Sunday, July 11, 2010

About the Project

Rockstar Games’ highly successful video games franchise, Grand Theft Auto (GTA), has become a popular symbol in recent years for depicting both the decaying values in American society and the potential threats media violence poses to impressionable teenage youth. Much of the current research, examining the causal relationship between violent video games and youth crime, delineates exposure to gratuitous violence as the primary instigator of aggression later in the child’s life course. Theorists, over the last decade, have argued that aggressive arousal, imitation, cultivation, and desensitization (to name just a few) can accurately explicate the stimulation, or lack thereof, of youth crime following a child’s participation in the violent acts of virtual worlds. While all these arguments give valuable insight into the effects violent video games have on children, they simultaneously ignore an important aspect of new media: rhetoric.

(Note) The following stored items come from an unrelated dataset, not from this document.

-- ==== Sys2Proof/Machine/Transform.lean ====
section
/-! DEFINITION. FFT, inverse FFT, Lagrange and quartic batch interpolation (45_fft_interp.md). -/

namespace Sys2Proof.Machine

/-- `rec(depth, offset)` of 45_fft_interp.md R481 with `step = 2^depth`; the level counts the butterflies above the 4-point
base case, so that `resultLength = 2^(level + 2)`. -/
def fftRec (p : Nat) (values roots : List Nat) : Nat → Nat → Nat → List Nat
  | 0, step, offset =>
    (List.range 4).map fun i =>
      ((List.range 4).map fun k => coeff values (offset + k * step) * coeff roots ((i * k) % 4 * step)).sum % p
  | level + 1, step, offset =>
    let even := fftRec p values roots level (2 * step) offset
    let odd := fftRec p values roots level (2 * step) (offset + step)
    let half := 2 ^ (level + 2)
    ((List.range half).map fun i => fieldAdd p (coeff even i) (fieldMul p (coeff odd i) (coeff roots (i * step))))
      ++ (List.range half).map fun i => fieldSub p (coeff even i) (fieldMul p (coeff odd i) (coeff roots (i * step)))

/-- `fft_core(values, roots)` on a domain of 2^k elements: case A for k = 0, case B for k = 1, case C from k = 2 on
(45_fft_interp.md R481). -/
def fftCore (p : Nat) (values roots : List Nat) : Nat → List Nat
  | 0 => [coeff values 0]
  | 1 =>
    let t := fieldMul p (coeff values 1) (coeff roots 0)
    [fieldAdd p (coeff values 0) t, fieldSub p (coeff values 0) t]
  | k + 2 => fftRec p values roots k 1 0

/-- The shape of FFT: the domain a power of two, the polynomial no longer than it, or INVALID_DOMAIN (45_fft_interp.md R482). -/
def fftShape (dst a b n0 n1 : Nat) : Shape :=
  ⟨require (isPowerOfTwo n1 && decide (n0 ≤ n1)) .invalidDomain, dst, n1, [(a, n0), (b, n1)], false⟩

/-- FFT: the polynomial zero-padded to the domain (45_fft_interp.md R482). -/
def execFft (dst a b n0 n1 : Nat) (s : State) : Host.Outcome State Fault Refusal :=
  runData (.fft dst a b n0 n1) (fftShape dst a b n0 n1)
    (fun s => .ok (fftCore s.modulus (loadArray s a n0 ++ List.replicate (n1 - n0) 0) (loadArray s b n1) (Nat.log2 n1))) s

/-- `rev`: `rev[0] = 1`, `rev[j] = roots[n − j]` (45_fft_interp.md R483). -/
def reversedRoots (roots : List Nat) : List Nat :=
  (List.range roots.length).map fun j => if j = 0 then 1 else coeff roots (roots.length - j)

/-- `ifft_core(roots, ys)` on a domain of 2^k elements (45_fft_interp.md R483). -/
def ifftCore (p : Nat) (roots ys : List Nat) (k : Nat) : List Nat :=
  let ninv := fieldInv p (2 ^ k % p)
  (fftCore p ys (reversedRoots roots) k).map fun t => fieldMul p t ninv

/-- The shape of IFFT: INVALID_DOMAIN before DIMENSION_MISMATCH (45_fft_interp.md R484, 60_exceptions.md R621). -/
def ifftShape (dst a b n0 n1 : Nat) : Shape :=
  ⟨if isPowerOfTwo n0 then require (n1 == n0) .dimensionMismatch else some .invalidDomain, dst, n0, [(a, n0), (b, n1)], false⟩

/-- IFFT: SRC_A is the roots array, SRC_B the values (45_fft_interp.md R484). -/
def execIfft (dst a b n0 n1 : Nat) (s : State) : Host.Outcome State Fault Refusal :=
  runData (.ifft dst a b n0 n1) (ifftShape dst a b n0 n1)
    (fun s => .ok (ifftCore s.modulus (loadArray s a n0) (loadArray s b n1) (Nat.log2 n0))) s

/-- `num_i = root(x) / (x − x_i)`; the division never raises here (45_fft_interp.md R485). -/
def lagrangeNumerator (p : Nat) (root : List Nat) (x : Nat) : List Nat :=
  match polyDiv p root [fieldNeg p x, 1] with
  | .ok q => q
  | .error _ => []

/-- `L[j] <- add(L[j], mul(f, num[j]))` for every j (45_fft_interp.md R485 step 5, R487). -/
def accumulate (p : Nat) (acc : List Nat) (f : Nat) (num : List Nat) : List Nat :=
  (List.range acc.length).map fun j => fieldAdd p (coeff acc j) (fieldMul p f (coeff num j))

/-- `lagrange(xs, ys)` (45_fft_interp.md R485). -/
def lagrange (p : Nat) (xs ys : List Nat) : List Nat :=
  let root := vanishing p xs
  let nums := xs.map (lagrangeNumerator p root)
  let invs := batchInv p ((nums.zip xs).map fun nx => polyEval p nx.1 nx.2)
  ((ys.zip invs).zip nums).foldl (fun acc t => accumulate p acc (fieldMul p t.1.1 t.1.2) t.2)
    (List.replicate xs.length 0)

/-- The shape of LAGRANGE (45_fft_interp.md R486). -/
def lagrangeShape (dst a b n0 n1 : Nat) : Shape :=
  ⟨require (n0 == n1) .dimensionMismatch, dst, n0, [(a, n0), (b, n1)], false⟩

/-- LAGRANGE: SRC_A the x-coordinates, SRC_B the y-coordinates (45_fft_interp.md R486). -/
def execLagrange (dst a b n0 n1 : Nat) (s : State) : Host.Outcome State Fault Refusal :=
  runData (.lagrange dst a b n0 n1) (lagrangeShape dst a b n0 n1)
    (fun s => .ok (lagrange s.modulus (loadArray s a n0) (loadArray s b n1))) s

/-- `eq_k(x) = Π_{j≠k} (x − x_j)` of a row of four, in expanded form (45_fft_interp.md R487). -/
def quarticCubic (p : Nat) (row : List Nat) (k : Nat) : List Nat :=
  let others := row.eraseIdx k
  let a := coeff others 0
  let b := coeff others 1
  let c := coeff others 2
  [fieldNeg p (fieldMul p (fieldMul p a b) c),
   fieldAdd p (fieldAdd p (fieldMul p a b) (fieldMul p a c)) (fieldMul p b c),
   fieldNeg p (fieldAdd p (fieldAdd p a b) c),
   1]

/-- The result row `Σ_k y_k·inv_k·eq_k` of one row; `invs` holds that row's four inverses (45_fft_interp.md R487). -/
def quarticRow (p : Nat) (xrow yrow invs : List Nat) : List Nat :=
  (List.range 4).foldl
    (fun acc k => accumulate p acc (fieldMul p (coeff yrow k) (coeff invs k)) (quarticCubic p xrow k)) [0, 0, 0, 0]

/-- `qbatch(X, Y)`, row after row: one batch inversion for all 4·m denominators (45_fft_interp.md R487). -/
def quarticBatch (p : Nat) (xrows yrows : List (List Nat)) : List Nat :=
  let dens := xrows.flatMap fun row => (List.range 4).map fun k => polyEval p (quarticCubic p row k) (coeff row k)
  let invs := batchInv p dens
  (List.range xrows.length).flatMap fun r =>
    quarticRow p (xrows.getD r []) (yrows.getD r []) ((invs.drop (4 * r)).take 4)

/-- QBATCH: N0 rows of four x-coordinates and of four y-coordinates (45_fft_interp.md R488); 4·N0 is "below 2^32 whenever the
bounds check passes" (log 18). -/
def execQbatch (dst a b n0 n1 : Nat) (s : State) : Host.Outcome State Fault Refusal :=
  runData (.qbatch dst a b n0 n1)
    ⟨require (n0 == n1) .dimensionMismatch, dst, 4 * n0, [(a, 4 * n0), (b, 4 * n1)],
      decide (2 ^ 32 ≤ 4 * n0)⟩
    (fun s => .ok (quarticBatch s.modulus (loadRows s a n0 4) (loadRows s b n1 4))) s

end Sys2Proof.Machine
end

The projected essay examines the casual relationship of violent games and youth crime through an analysis of GTA IV’s rhetorical strategies. Rockstar Games, rather than just exposing children to violence, provides justification and condemnation for the criminal acts in GTA by focusing the game’s action on Niko Bellic’s pursuit of the American dream. Only through the acquisition of material goods can Niko move up in the social world and be seen as a success in his peers' eyes. However, the story of GTA IV strongly indicates that wealth cannot be obtained through conventional means. Using social strain theory (see Merton’s entry), I will argue that GTA IV portrays the world as unfair and ridden with conflict due to a society that upholds certain common symbols of success for all of its citizens while simultaneously restricting access to those aspirations for a large number of individuals. Niko must strive to achieve his goals in GTA IV through criminal innovation because he has been socialized to desire wealth but was not granted the conventional means to acquire it due to his minority status. GTA thus justifies crime by promoting the pursuit of material goods, through the game’s dialogue and product placement, and instead of promoting conformity as the means to wealth persuades children that crime is the only possible method for the acquisition of the American dream.